Cuba, amigos y tiempos duros

Manuel J Somoza | Maqueta Sergio Berrocal

En los tiempos duros, que para Cuba han sido muchísimo en estos casi 60 años, se recurre a la familia, a los amigos siempre dispuestos aunque tengan poco e incluso a aquellos con recursos e inviolables intereses propios, que en casos de ahogo pueden devenir salvavidas. Y al parecer ese recurso tan viejo como la humanidad lo han puesto en práctica los líderes isleños, cuando en Washington sube la fiebre de las sanciones al país caribeño, en una práctica que al parecer no variarán de inmediato ni los resultados de las elecciones de medio término en Estados Unidos.

En consecuencia, el presidente Díaz-Canel inició en Rusia el 1 de noviembre una gira que lo llevó también a Corea del Norte, China, Vietnam, y concluyó en Laos diez días después.

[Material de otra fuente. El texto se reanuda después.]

-- ==== Sys2Proof/Tests/Slice0.lean ====
section
/-! SUPPORT. Tests: each expected value is worked out by hand from the rule that its section names. -/

open Sys2Proof Sys2Proof.Machine

namespace Sys2Proof.Tests

set_option Elab.async false

/-- Whether the command answers a next state of which `f` holds. -/
def gives (i : Instr) (s : State) (f : State → Bool) : Bool :=
  match exec i s with
  | .next t => f t
  | _ => false

/-- A header without marks. -/
def plain : Header := ⟨false, false, false, 0#5⟩

/-- A core that runs at bundle 0, with a few values in its registers. -/
def runner : CoreRec :=
  { stat := { run := .running, valid := true }
    ctl := { readyAt := some 0, pageValid := 1#8 }
    regs := {
      s := [(1, ⟨7#32, false⟩), (2, ⟨0xFFFFFFFB#32, false⟩), (3, ⟨0x3FC00000#32, false⟩), (4, ⟨0#32, true⟩)]
      a := [(1, 256#32)]
      v := [(64, ⟨0x3FC00000#32, false⟩), (65, ⟨0xC0000000#32, false⟩), (128, ⟨0x40000000#32, false⟩), (129, ⟨3#32, false⟩)]
      p := [(0, 3#64), (1, 6#64)] } }

/-- The machine after reset, with `c` as core 0. -/
def withCore (c : CoreRec) : State := { State.reset with cores := [(0, c)] }

/-- The machine after reset, with a core that runs. -/
def running : State := withCore runner

/-- Core 0 as it meets its next bundle. -/
def met : State := ((running.advance 0).sync 0).syncCtx

/-- The writes of the last results in flight of core 0, and the cycle in which they are due. -/
def flown (t : State) : Nat × List (Loc × Pending) :=
  match (t.core 0).pipe.flights.getLast? with
  | some f => (f.due, f.writes)
  | none => (0, [])

/-- What a CTRL operation in flight writes to scalar register 5. -/
def wrote (i : Instr) (v : BitVec 32) : Bool :=
  gives i running fun t => flown t == (1, [(.s 5, .put ⟨v, false⟩)]) && (t.core 0).ctl.pc == 1

/-- What a VECTOR operation in flight writes to lanes 0 and 1 of vector register 5. -/
def wroteV (i : Instr) (due : Nat) (x y : BitVec 32) : Bool :=
  gives i running fun t => (flown t).1 == due && (flown t).2.take 2 == [(.v 5 0, .put ⟨x, false⟩), (.v 5 1, .put ⟨y, false⟩)]

/-- What an operation in flight writes to predicate 5. -/
def wroteP (i : Instr) (due : Nat) (v : BitVec 64) : Bool :=
  gives i running fun t => flown t == (due, predWrites 5 v)

/-- What the operation writes to the bits of predicate 5 that stand for lanes 0 and 1. -/
def wroteBits (i : Instr) (x y : Bool) : Bool :=
  gives i running fun t => (flown t).2.take 2 ==
    [(.p 5 0, .put ⟨if x then 1#32 else 0#32, false⟩), (.p 5 1, .put ⟨if y then 1#32 else 0#32, false⟩)]
/-! ### CTRL (R173 to R193) -/

theorem witness_meets : Meets running 0 met ∧ guardOk 0#5 = true ∧ (met.core 0).regs.guard0 0#5 = true ∧ (met.core 0).fault.valid = false :=
  ⟨⟨0, by decide, rfl, by decide, by decide, by decide⟩, by decide, by decide, by decide⟩

theorem witness_guarded_off : guardOk 0x0A#5 = true ∧ (met.core 0).regs.guard0 0x0A#5 = false := by decide

theorem test_alu_integer :
    wrote (.aluAdd 0 plain 0#5 5#5 1#5 2#5) 2#32 && wrote (.aluSub 0 plain 0#5 5#5 1#5 2#5) 12#32 &&
    wrote (.aluMul 0 plain 0#5 5#5 1#5 2#5) 0xFFFFFFDD#32 && wrote (.aluAnd 0 plain 0#5 5#5 1#5 2#5) 3#32 &&
    wrote (.aluOr 0 plain 0#5 5#5 1#5 2#5) 0xFFFFFFFF#32 && wrote (.aluXor 0 plain 0#5 5#5 1#5 2#5) 0xFFFFFFFC#32 &&
    wrote (.aluShl 0 plain 0#5 5#5 2#5 1#5) 0xFFFFFD80#32 && wrote (.aluShr 0 plain 0#5 5#5 2#5 1#5) 0x01FFFFFF#32 &&
    wrote (.aluSra 0 plain 0#5 5#5 2#5 1#5) 0xFFFFFFFF#32 && wrote (.aluMin 0 plain 0#5 5#5 1#5 2#5) 0xFFFFFFFB#32 &&
    wrote (.aluMax 0 plain 0#5 5#5 1#5 2#5) 7#32 && wrote (.aluMinu 0 plain 0#5 5#5 1#5 2#5) 7#32 &&
    wrote (.aluMaxu 0 plain 0#5 5#5 1#5 2#5) 0xFFFFFFFB#32 = true := by decide

-- 1.5 + 1.5 = 3, 1.5 - 1.5 = +0, 1.5 * 1.5 = 2.25
theorem test_alu_float :
    wrote (.aluFadd 0 plain 0#5 5#5 3#5 3#5) 0x40400000#32 && wrote (.aluFsub 0 plain 0#5 5#5 3#5 3#5) 0#32 &&
    wrote (.aluFmul 0 plain 0#5 5#5 3#5 3#5) 0x40100000#32 && wrote (.aluFmin 0 plain 0#5 5#5 3#5 0#5) 0#32 &&
    wrote (.aluFmax 0 plain 0#5 5#5 3#5 0#5) 0x3FC00000#32 = true := by decide

theorem test_immediates :
    wrote (.movi 0 plain 0#5 5#5 0x8001#16) 0xFFFF8001#32 && wrote (.movhi 0 plain 0#5 5#5 0x8001#16) 0x80010000#32 &&
    wrote (.addi 0 plain 0#5 5#5 0xFFFF#16) 0xFFFFFFFF#32 = true := by decide

theorem test_cmp :
    wroteP (.cmpEq 0 plain 0#5 5#5 1#5 1#5) 1 (BitVec.allOnes 64) && wroteP (.cmpNe 0 plain 0#5 5#5 1#5 1#5) 1 0#64 &&
    wroteP (.cmpLt 0 plain 0#5 5#5 2#5 1#5) 1 (BitVec.allOnes 64) && wroteP (.cmpLe 0 plain 0#5 5#5 1#5 2#5) 1 0#64 &&
    wroteP (.cmpLtu 0 plain 0#5 5#5 2#5 1#5) 1 0#64 && wroteP (.cmpLeu 0 plain 0#5 5#5 1#5 2#5) 1 (BitVec.allOnes 64) &&
    wroteP (.cmpFeq 0 plain 0#5 5#5 3#5 3#5) 1 (BitVec.allOnes 64) && wroteP (.cmpFlt 0 plain 0#5 5#5 3#5 3#5) 1 0#64 &&
    wroteP (.cmpFle 0 plain 0#5 5#5 3#5 3#5) 1 (BitVec.allOnes 64) && wroteP (.cmpNan 0 plain 0#5 5#5 2#5 3#5) 1 (BitVec.allOnes 64) = true := by
  decide

theorem test_plog :
    wroteP (.plogAnd 0 plain 0#5 5#5 0#5 1#5) 1 2#64 && wroteP (.plogOr 0 plain 0#5 5#5 0#5 1#5) 1 7#64 &&
    wroteP (.plogXor 0 plain 0#5 5#5 0#5 1#5) 1 5#64 && wroteP (.plogAndn 0 plain 0#5 5#5 0#5 1#5) 1 1#64 &&
    wroteP (.plogNot 0 plain 0#5 5#5 0#5) 1 (~~~3#64) && wroteP (.plogMov 0 plain 0#5 5#5 1#5) 1 6#64 &&
    wroteP (.plogSetall 0 plain 0#5 5#5) 1 (BitVec.allOnes 64) && wroteP (.plogClrall 0 plain 0#5 5#5) 1 0#64 &&
    wroteP (.plogAny 0 plain 0#5 5#5 1#5) 1 (BitVec.allOnes 64) && wroteP (.plogAll 0 plain 0#5 5#5 1#5) 1 0#64 = true := by decide

/-- The bundle index of core 0. -/
def pcOf (t : State) : Nat := (t.core 0).ctl.pc

theorem test_transfers :
    gives (.nop 0 ⟨false, false, true, 0#5⟩ 0#5) running (fun t => pcOf t == 256) &&
    gives (.jmp 0 plain 0#5 2047#21) running (fun t => pcOf t == 2047) &&
    gives (.jmpr 0 plain 0#5 1#5) running (fun t => pcOf t == 7) &&
    gives (.loop 0 plain 0#5 1#5 9#16) running (fun t => pcOf t == 9 && flown t == (1, [(.s 1, .put ⟨6#32, false⟩)])) &&
    gives (.tsync 0 plain 0#5 9#21) running (fun t => pcOf t == 1) &&
    gives (.tsync 0 ⟨false, true, false, 0#5⟩ 0#5 9#21) running (fun t => pcOf t == 9 && (t.core 0).pipe.arriveAt == some 1) &&
    gives (.accswap 0 plain 0#5) running (fun t => (t.core 0).ctl.accAct) &&
    gives (.srseed 0 plain 0#5 1#5 2#5) running (fun t => (t.core 0).ctl.srState == 0xFFFFFFFB00000007#64) &&
    gives (.pagein 0 plain 0#5 0x2FF#21) running (fun t => (t.core 0).ctl.pagein == some ⟨2, 255, 0, 2⟩) &&
    gives (.loadhint 0 plain 0#5 0x44000#21) running (fun t => t.hints == [(0, 128, 1)]) = true := by decide

theorem witness_transfers : (2047#21).toNat < 2048 ∧ (0x2FF#21).toNat / 256 ≠ (met.core 0).ctl.pc / 256 ∧ (met.core 0).ctl.pagein = none ∧
    (0x44000#21).toNat % 2 ^ 14 = 0 ∧ ((met.core 0).regs.ctrl 1#5).poison = false := by decide

/-- Core 0 waits for context 1, which has counted 6 granules, with register s1 holding 7. -/
def streaming (st : CtxState) (count : Nat) : State := { running with ctx := [(1, ⟨st, count, 9⟩)] }

theorem test_status :
    gives (.strcnt 0 plain 0#5 5#5 1#6) (streaming .active 6) (fun t => flown t == (1, [(.s 5, .put ⟨6#32, false⟩)])) &&
    wrote (.csrrdLcore 0 plain 0#5 5#5) 0#32 && wrote (.csrrdTickLo 0 plain 0#5 5#5) 0#32 && wrote (.csrrdTickHi 0 plain 0#5 5#5) 0#32 &&
    wrote (.csrrdCycle 0 plain 0#5 5#5) 0#32 && wrote (.csrrdMapGen 0 plain 0#5 5#5) 0#32 &&
    wrote (.csrrdTickLen 0 plain 0#5 5#5) 4096#32 = true := by decide

theorem test_waitstr :
    gives (.waitstr 0 plain 0#5 5#5 1#5 1#6) (streaming .active 7) (fun t => flown t == (1, predWrites 5 (BitVec.allOnes 64))) &&
    gives (.waitstr 0 plain 0#5 5#5 1#5 1#6) (streaming .error 6) (fun t => flown t == (1, predWrites 5 0#64)) &&
    gives (.waitstr 0 plain 0#5 5#5 1#5 1#6) (streaming .active 6) (fun t => (t.core 0).pipe.held.isSome && pcOf t == 0) = true := by decide

/-- Core 0 holds a bundle with that WAITSTR since cycle 0; it is cycle 3, and the context is DONE. -/
def waiting : State :=
  { streaming .done 6 with
    clock := { now := 3 }
    cores := [(0, { runner with pipe := { held := some ⟨{ hdr := plain, ctrl := .waitstr 5#5 1#5 1#6 }, true, 0,
      ⟨false, [], 0, 1, false, [], [], none⟩, ⟨false, [], 0, 1, false, [], [], none⟩⟩ } })] }

theorem witness_waiting : (((waiting.sync 0).syncCtx).core 0).pipe.held.isSome = true ∧
    ((waiting.sync 0).syncCtx).waits 0 { hdr := plain, ctrl := .waitstr 5#5 1#5 1#6 } = false := by decide

theorem test_waitstr_release :
    gives (.waitstrRelease 0) waiting (fun t => (t.core 0).ctl.tickStream == 3 && pcOf t == 1) = true := by decide

theorem test_guarded_off :
    gives (.jmp 0 plain 0x0A#5 9#21) running (fun t => pcOf t == 1) &&
    gives (.movi 0 plain 0x0A#5 5#5 1#16) running (fun t => pcOf t == 1 && (t.core 0).pipe.flights.isEmpty) = true := by decide

/-! ### VECTOR and TENSOR (R115 to R122, R194 to R204): v1 holds 1.5 and -2.0, v2 holds 2.0 and the integer 3 -/

theorem witness_vector : (met.core 0).pipe.vectorFree ≤ met.clock.now ∧ (met.core 0).pipe.tensorFree ≤ met.clock.now ∧
    (met.core 0).regs.guardLane 0#5 63 = true ∧ (∀ i : Fin 64, ((met.core 0).regs.vec (met.core 0).ctl.inactive 1#6 i).poison = false) ∧
    vecOk .cvt { vd := 5#6, va := 1#6, fmt := 1#4 } = true ∧ vecOk .cvtu { vd := 5#6, va := 1#6, fmt := 1#4 } = true ∧
    vecOk .qnt { vd := 5#6, va := 1#6, vb := 2#6, fmt := 2#4 } = true ∧ vecOk .bcvt { vd := 5#6, va := 1#6, fmt := 9#4 } = true ∧
    tensorOk (.mma 1#5 2#5 1#4 1#4 0#3 0#2 0#2 false) = true := by decide

theorem test_vector_float :
    wroteV (.fadd 0 plain 0#5 5#6 1#6 2#6 0#2) 4 0x40600000#32 0xC0000000#32 &&
    wroteV (.fsub 0 plain 0#5 5#6 1#6 1#6 0#2) 4 0#32 0#32 &&
    wroteV (.fmul 0 plain 0#5 5#6 1#6 1#6 0#2) 4 0x40100000#32 0x40800000#32 &&
    wroteV (.fma 0 plain 0#5 5#6 1#6 1#6 1#6 0#2) 4 0x40700000#32 0x40000000#32 &&
    wroteV (.fms 0 plain 0#5 5#6 1#6 1#6 1#6 0#2) 4 0x3F400000#32 0x40C00000#32 &&
    wroteV (.fnma 0 plain 0#5 5#6 1#6 1#6 1#6 0#2) 4 0xBF400000#32 0xC0C00000#32 &&
    wroteV (.fmin 0 plain 0#5 5#6 1#6 0#6) 4 0#32 0xC0000000#32 && wroteV (.fmax 0 plain 0#5 5#6 1#6 0#6) 4 0x3FC00000#32 0#32 &&
    wroteV (.fabs 0 plain 0#5 5#6 1#6) 4 0x3FC00000#32 0x40000000#32 &&
    wroteV (.fneg 0 plain 0#5 5#6 1#6) 4 0xBFC00000#32 0x40000000#32 = true := by decide +kernel

theorem test_vector_reductions :
    gives (.fsumr 0 plain 0#5 5#6 1#6) running (fun t => (flown t).2.take 1 == [(.v 5 0, .put ⟨0xBF000000#32, false⟩)]) &&
    gives (.fmaxr 0 plain 0#5 5#6 1#6) running (fun t => (flown t).2.take 1 == [(.v 5 0, .put ⟨0x3FC00000#32, false⟩)]) &&
    wroteV (.scalb 0 plain 0#5 5#6 1#6 0#6 0#2) 4 0x3FC00000#32 0xC0000000#32 = true := by decide +kernel

theorem test_vector_compare :
    wroteBits (.feq 0 plain 0#5 5#6 1#6 1#6) true true && wroteBits (.flt 0 plain 0#5 5#6 1#6 2#6) true true &&
    wroteBits (.fle 0 plain 0#5 5#6 2#6 1#6) false false && wroteBits (.funord 0 plain 0#5 5#6 1#6 2#6) false false &&
    wroteBits (.fnonfin 0 plain 0#5 5#6 1#6) false false && wroteBits (.ieq 0 plain 0#5 5#6 1#6 2#6) false false &&
    wroteBits (.ilt 0 plain 0#5 5#6 1#6 2#6) true true && wroteBits (.iltu 0 plain 0#5 5#6 1#6 2#6) true false = true := by
  decide +kernel

theorem test_vector_integer :
    wroteV (.iadd 0 plain 0#5 5#6 1#6 2#6) 4 0x7FC00000#32 0xC0000003#32 && wroteV (.isub 0 plain 0#5 5#6 1#6 2#6) 4 0xFFC00000#32 0xBFFFFFFD#32 &&
    wroteV (.imul 0 plain 0#5 5#6 1#6 2#6) 4 0#32 0x40000000#32 && wroteV (.vand 0 plain 0#5 5#6 1#6 2#6) 4 0#32 0#32 &&
    wroteV (.vor 0 plain 0#5 5#6 1#6 2#6) 4 0x7FC00000#32 0xC0000003#32 && wroteV (.vxor 0 plain 0#5 5#6 1#6 1#6) 4 0#32 0#32 &&
    wroteV (.vshl 0 plain 0#5 5#6 2#6 2#6) 4 0x40000000#32 24#32 && wroteV (.vshr 0 plain 0#5 5#6 1#6 2#6) 4 0x3FC00000#32 0x18000000#32 &&
    wroteV (.vsra 0 plain 0#5 5#6 1#6 2#6) 4 0x3FC00000#32 0xF8000000#32 && wroteV (.imin 0 plain 0#5 5#6 1#6 2#6) 4 0x3FC00000#32 0xC0000000#32 &&
    wroteV (.imax 0 plain 0#5 5#6 1#6 2#6) 4 0x40000000#32 3#32 = true := by decide +kernel

theorem test_vector_moves :
    wroteV (.vmov 0 plain 0#5 5#6 1#6) 4 0x3FC00000#32 0xC0000000#32 &&
    wroteV (.sel 0 plain 0#5 5#6 1#6 2#6 1#6) 4 0x40000000#32 0xC0000000#32 && wroteV (.splat 0 plain 0#5 5#6 1#6) 4 7#32 7#32 &&
    wroteV (.perm 0 plain 0#5 5#6 1#6 2#6) 4 0x3FC00000#32 0#32 && wroteV (.iota 0 plain 0#5 5#6) 4 0#32 1#32 &&
    wroteV (.ins8 0 plain 0#5 5#6 2#6 1#3) 4 0#32 0x300#32 && wroteV (.ext8 0 plain 0#5 5#6 1#6 3#3) 4 0x3F#32 0xC0#32 &&
    gives (.extr 0 plain 0#5 5#6 1#6 1#6) running (fun t => (flown t).2 == [(.s 5, .put ⟨0xC0000000#32, false⟩)]) = true := by
  decide +kernel

-- 1.5 as BF16 is 0x3FC0; the conversions read and write one part of a lane
theorem test_conversions :
    wroteV (.cvt 0 plain 0#5 5#6 1#6 0#2 false false 1#4 0#3) (4) 0x3FC0#32 0xC000#32 &&
    wroteV (.cvtu 0 plain 0#5 5#6 1#6 0#2 1#4 1#3) 4 0x3FC00000#32 0xC0000000#32 &&
    wroteV (.expo 0 plain 0#5 5#6 1#6) 4 0#32 1#32 = true := by decide +kernel

theorem test_special :
    gives (.rcp 0 plain 0#5 5#6 1#6) running (fun t => (flown t).1 == vecLatency .rcp) &&
    gives (.rsqrt 0 plain 0#5 5#6 1#6) running (fun t => (flown t).1 == vecLatency .rsqrt) &&
    gives (.exp2 0 plain 0#5 5#6 1#6) running (fun t => (flown t).1 == vecLatency .exp2) &&
    gives (.exp 0 plain 0#5 5#6 1#6) running (fun t => (flown t).1 == vecLatency .exp) &&
    gives (.log2 0 plain 0#5 5#6 1#6) running (fun t => (flown t).1 == vecLatency .log2) &&
    gives (.log 0 plain 0#5 5#6 1#6) running (fun t => (flown t).1 == vecLatency .log) = true := by decide +kernel

theorem test_mma :
    gives (.mma 0 plain 0#5 1#5 2#5 1#4 1#4 0#3 0#2 0#2 true) running
      (fun t => (flown t).1 == 18 && (flown t).2.length == 2048 && (t.core 0).pipe.tensorFree == 8) = true := by decide +kernel

/-! ### LD0, LS1 and ROUTE (R73 to R81, R205 to R214, R290, R327, R336) -/

/-- Core 0 runs with `d` in the lanes of v3, and its scratchpad holds 1, 2, ..., 8 from byte 256 on and 9 at byte 512. -/
def loaded (d : List (BitVec 32)) : State :=
  let s := withCore { runner with regs := { runner.regs with
    v := runner.regs.v ++ (d.zipIdx.filter (fun e => e.1 ≠ 0#32)).map fun e => (192 + e.2, ⟨e.1, false⟩) } }
  { s with srams := { s.srams with spad := [(256, 1#8), (257, 2#8), (258, 3#8), (259, 4#8), (260, 5#8), (261, 6#8), (262, 7#8), (263, 8#8),
      (512, 9#8)] } }

/-- Core 0 of that state as it meets its next bundle. -/
def metLoaded (d : List (BitVec 32)) : State := (((loaded d).advance 0).sync 0).syncCtx

theorem witness_access : accessOff (met.core 0).regs .ldv 1#4 0#16 = 256 ∧ (metLoaded []).granted 0 256 256 ∧
    tget 0 (metLoaded []).srams.flips (wordKey 0 32) = 0 ∧ (metLoaded []).wordPoison 0 32 = false ∧ (metLoaded []).mirrorOf 0 = none ∧
    Memory.wf (metLoaded []).srams.spad = true := by
  refine ⟨by decide, ⟨by decide, by decide⟩, by decide, by decide, by decide, by decide⟩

La arrancada en Moscú no pudo ser más simbólica, ese mismo día, hablándole a la ultraderecha de Miami, el asesor de seguridad nacional de EU, John Bolton, anunciaba nuevas sanciones contra Cuba, Venezuela y Nicaragua. Claro que recurrir a Moscú ahora, pasados los tiempos de la Unión Soviética, y a Pekín, nuevo impero económico y financiero que crece para algún día “pasarle la cuenta a occidente”, como me confió un entrañable amigo y experimentado conocedor del tema, implica reconocer que esos viejos aliados, hoy, se interesan más por las cuentas claras en la economía que por la ideología.

“Al desarrollar nuestras relaciones con Cuba no debemos hacerlo en perjuicio propio, porque podría repetirse la experiencia viciosa de la Unión Soviética” –le deuda llegó a 35 mil millones de usd-, dijo el viceprimer ministro ruso Yuri Borísov, encargado de la colaboración con la isla, mientras Díaz Canel y el mandatario Valdimir Putín se reunían en el Kremlin, y el ruso santiguaba varios acuerdos económicos negociados por Borisov por un monto de “más de 250 millones de dólares” y subrayaba el “carácter estratégico especial” de sus relaciones con La Habana.

No trascendió si esa cantidad incluye un préstamo “por 50 millones de dólares para la compra de armamento”, como anunció el diario ruso Kommersant  – y parece probable-, o si los dos líderes evaluaron el interés de especialistas rusos de establecer bases militares en la isla “en respuesta a la intensión de EU de retirarse del Tratado sobre Misiles de Alcance Medio y Corto de 1987”, algo a todas luces improbable. . “La Habana no tiene interés en llevar la discusión con EU a ese nivel·” en detrimento de la vía diplomática, consideró el experto Arturo López-Levy, del Gustavus Adolphus College, en Minnesota.

En Pekín, en tanto, el mandatario también trató de acelerar los vínculos económicos tras caer en unos mil millones de dólares en 2017 las exportaciones del gigante asiático “por problemas de pago de los cubanos”, según China. El gobernante isleño y el mandatario Xi Jinping presidieron la firma de siete acuerdos económicos incluidos dos créditos, cuyo monto no trascendió, para la adquisición de equipos de construcción con vista al turismo y al sector de las energías renovables. No obstante, en paralelo, el director general de América Latina y El Caribe del ministerio de Relaciones Exteriores, Zhao Bentang, aclaró que su gobierno “se compromete a ampliar las inversiones y los planes de otros negocios en la isla bajo los principios del mercado internacional”.

En Corea del Norte todo transcurrió entre imágenes multicolores diseñadas para la televisión de coreografías gigantescas en saludo y respaldo al visitante y al jefe de los coreanos Kim Jong-un, mientras en Vietnam, que no olvida el respaldo cubano en tiempos de la guerra y es menos estricto ante los incumplimientos de pago de la isla, se suscribieron varios acuerdos económicos, al igual que Laos.

Los resultados desde el punto de vista comercial y financiero pueden ser pocos en comparación con las necesidades de Cuba; es difícil sacar cuentas cuando las cifras se guardan bajo llave. Sin embargo, en tiempo duros hay que moverse en todas direcciones. El próximo 22 de noviembre desembarcará en La Habana Pedro Sánchez, presidente del gobierno de España -principal inversionista europeo-, en la primera visita oficial de ese tipo desde 1986, y aunque no hay confirmación oficial, doy por descontado que Díaz-Canel viajará en diciembre a México para asistir a la toma de posesión presidencial de André Manuel López Obrador, un soplo de izquierda en América Latina, cuando la mayor parte de los nuevos mandatarios electos en la región quieren bailar con Donald Trump y hasta el otro gigante de la zona, Brasil, tendrá al mando en enero a Bolsonaro, amante declarado de los tiempos de Pinochet.